/-! ### Debug and Quench (R440-R455) -/

/-- Debugging the cores (R442-R447): the port attaches unless DEBUG is SAFE; without the right its core commands are denied; CORE_HALT halts the
cores named and CORE_RESUME frees them; CORE_STEP, CORE_REG_READ and CORE_REG_WRITE need a halted core, registers written read back, and an access ends
at a number that names no register; a trigger is set or cleared, and an access that it matches halts its core. -/
def Obligations.CoreDebugging : Prop :=
  ∀ (s : State), s.Canonical → s.Keyed →
    (s.inReset = false →
      (s.attached = true ∨ s.safe pgDebug = true → Leads .debugAttach s (fun t => t = s))
      ∧ (s.attached = false → s.safe pgDebug = false → Leads .debugAttach s (fun t => t.attached = true ∧ t.reg pgDebug 0x201C = s.reg pgDebug 0x201C + 1
        ∧ bit (t.reg pgDebug 0x14) 16 = true ∧ RegsBut [pgDebug] s t ∧ t = { s with regs := t.regs }))
      ∧ (s.attached = true → Leads .debugLineReset s (fun t => t = s.incReg pgDebug 0x2020))
      ∧ (s.attached = false → Leads .debugLineReset s (fun t => t = s)))
    ∧ (∀ (k i : Fin 4) (acc : TrigAccess) (addr : BitVec 64) (user : Bool), s.stands = false →
      let hit := fun (P : State → Prop) => Leads (.triggerHit k i acc addr user) s P
      let held := s.cp.halted.any (fun e => e.1 == k.val && e.2 != .coreHalt)
      (s.cp.triggers.find? (fun e => e.1 == k.val * 4 + i.val) = none → hit (fun t => t = s))
      ∧ ∀ j g, s.cp.triggers.find? (fun e => e.1 == k.val * 4 + i.val) = some (j, g) →
        (g.hits acc addr user = false ∨ held = true → hit (fun t => t = s))
        ∧ (g.hits acc addr user = true → held = false → hit (fun t => t.coreHeld k.val = true ∧ bit (t.reg pgDebug 0x14) 18 = true
          ∧ t.cp.halted.find? (fun e => e.1 == k.val) = some (k.val, if acc = .execute then .execTrigger else .accessTrigger)
          ∧ RegsBut [pgDebug] s t ∧ t = { s with regs := t.regs, cp := { s.cp with halted := t.cp.halted } })))
    ∧ ∀ (rq : Request),
      let w := fun i => (reqWords rq).getD i 0
      let k := fld (w 0) 1 0
      let n := fld (w 1) 15 0
      let core := fun (i : Instr) (P : State → Prop) => Leads i s (fun t => P t ∧ t.cp.mem = s.cp.mem ∧ t.buf = s.buf ∧ KeepsConfig s t ∧ KeepsMemory s t)
      (s.coreDebug = false →
        (s.takes opHALT rq → core (.coreHalt rq) (fun t => Answers s t rq .denied [] ∧ t.cp = s.cp))
        ∧ (s.takes opRUN rq → core (.coreResume rq) (fun t => Answers s t rq .denied [] ∧ t.cp = s.cp))
        ∧ (∀ pc l, s.takes opSTEP rq → core (.coreStep rq pc l) (fun t => Answers s t rq .denied [] ∧ t.cp = s.cp))
        ∧ (s.takes opREGREAD rq → core (.coreRegRead rq) (fun t => Answers s t rq .denied [] ∧ t.cp = s.cp))
        ∧ (s.takes opREGWRITE rq → core (.coreRegWrite rq) (fun t => Answers s t rq .denied [] ∧ t.cp = s.cp))
        ∧ (s.takes opTRIGGER rq → core (.triggerSet rq) (fun t => Answers s t rq .denied [] ∧ t.cp = s.cp)))
      ∧ (s.coreDebug = true →
        (s.takes opHALT rq → core (.coreHalt rq) (fun t => Answers s t rq .ok [] ∧ t.cp.coreRegs = s.cp.coreRegs
          ∧ ∀ j, j < 4 → t.coreHeld j = (s.coreHeld j || bit (w 0) j)))
        ∧ (s.takes opRUN rq → core (.coreResume rq) (fun t => Answers s t rq .ok [] ∧ t.cp.coreRegs = s.cp.coreRegs
          ∧ t.cp.halted = s.cp.halted.filter (fun e => !bit (w 0) e.1)))
        ∧ (s.takes opTRIGGER rq → core (.triggerSet rq) (fun t => Answers s t rq .ok [] ∧ t.cp.halted = s.cp.halted
          ∧ (let kind := fld (w 1) 2 0
             let at_ := k * 4 + fld (w 0) 3 2
             t.cp.triggers = if kind = 0 ∨ 4 < kind then Store.erase at_ s.cp.triggers
               else Store.insert at_ ⟨BitVec.ofNat 3 kind, bit (w 1) 3, w 2, w 3⟩ s.cp.triggers)))
        ∧ (∀ pc l, s.takes opSTEP rq →
          (s.coreHeld k = false → core (.coreStep rq pc l) (fun t => Answers s t rq .opState [] ∧ t.cp = s.cp))
          ∧ (s.coreHeld k = true → core (.coreStep rq pc l) (fun t => Answers s t rq .ok [] ∧ t.coreReg k 0x40 = pc
            ∧ t.cp.halted.find? (fun e => e.1 == k) = some (k, .step) ∧ (∀ r v, l = [(r, v)] → r ≠ 0 → r ≠ 0x40 → t.coreReg k r.toNat = v)
            ∧ ∀ j r, j < 4 → r < 65536 → r ≠ 0x40 ∨ j ≠ k → l = [] → t.coreReg j r = s.coreReg j r)))
        ∧ (s.takes opREGREAD rq →
          let c := (w 2).toNat
          (s.coreHeld k = false → 1 ≤ c → c ≤ 64 → core (.coreRegRead rq) (fun t => Answers s t rq .opState [] ∧ t.cp = s.cp))
          ∧ (s.coreHeld k = true → 1 ≤ c → c ≤ 64 → (∀ i, i < c → regnoOk (n + i) = true) → core (.coreRegRead rq) (fun t => t.cp = s.cp
            ∧ Answers s t rq .ok ((List.range c).flatMap (fun i => [(s.coreReg k (n + i)).setWidth 32, (s.coreReg k (n + i) >>> 32).setWidth 32]))))
          ∧ (∀ m, s.coreHeld k = true → c ≤ 64 → m < c → (∀ i, i < m → regnoOk (n + i) = true) → regnoOk (n + m) = false → core (.coreRegRead rq) (fun t =>
            t.cp = s.cp ∧ Answers s t rq .accessFault
              ((List.range m).flatMap (fun i => [(s.coreReg k (n + i)).setWidth 32, (s.coreReg k (n + i) >>> 32).setWidth 32])))))
        ∧ (s.takes opREGWRITE rq →
          (s.coreHeld k = false → core (.coreRegWrite rq) (fun t => Answers s t rq .opState [] ∧ t.cp = s.cp))
          ∧ (∀ c, s.coreHeld k = true → (reqWords rq).length = 2 + 2 * c → (∀ i, i < c → regnoOk (n + i) = true) → core (.coreRegWrite rq) (fun t =>
            Answers s t rq .ok [word c]
            ∧ (∀ i, i < c → t.coreReg k (n + i) = (if n + i = 0 then 0 else BitVec.ofNat 64 ((w (2 + 2 * i)).toNat + (w (3 + 2 * i)).toNat * 2 ^ 32)))
            ∧ ∀ j r, j < 4 → r < 65536 → r < n ∨ n + c ≤ r ∨ j ≠ k → t.coreReg j r = s.coreReg j r))))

==============================

» Work order
Retype only the lines above between the line with "cores named and" and the line with "(fun t => t = s)))", counting those two lines as well, and keep every character as it is.

» Exercise solution
cores named and CORE_RESUME frees them; CORE_STEP, CORE_REG_READ and CORE_REG_WRITE need a halted core, registers written read back, and an access ends
at a number that names no register; a trigger is set or cleared, and an access that it matches halts its core. -/
def Obligations.CoreDebugging : Prop :=
  ∀ (s : State), s.Canonical → s.Keyed →
    (s.inReset = false →
      (s.attached = true ∨ s.safe pgDebug = true → Leads .debugAttach s (fun t => t = s))
      ∧ (s.attached = false → s.safe pgDebug = false → Leads .debugAttach s (fun t => t.attached = true ∧ t.reg pgDebug 0x201C = s.reg pgDebug 0x201C + 1
        ∧ bit (t.reg pgDebug 0x14) 16 = true ∧ RegsBut [pgDebug] s t ∧ t = { s with regs := t.regs }))
      ∧ (s.attached = true → Leads .debugLineReset s (fun t => t = s.incReg pgDebug 0x2020))
      ∧ (s.attached = false → Leads .debugLineReset s (fun t => t = s)))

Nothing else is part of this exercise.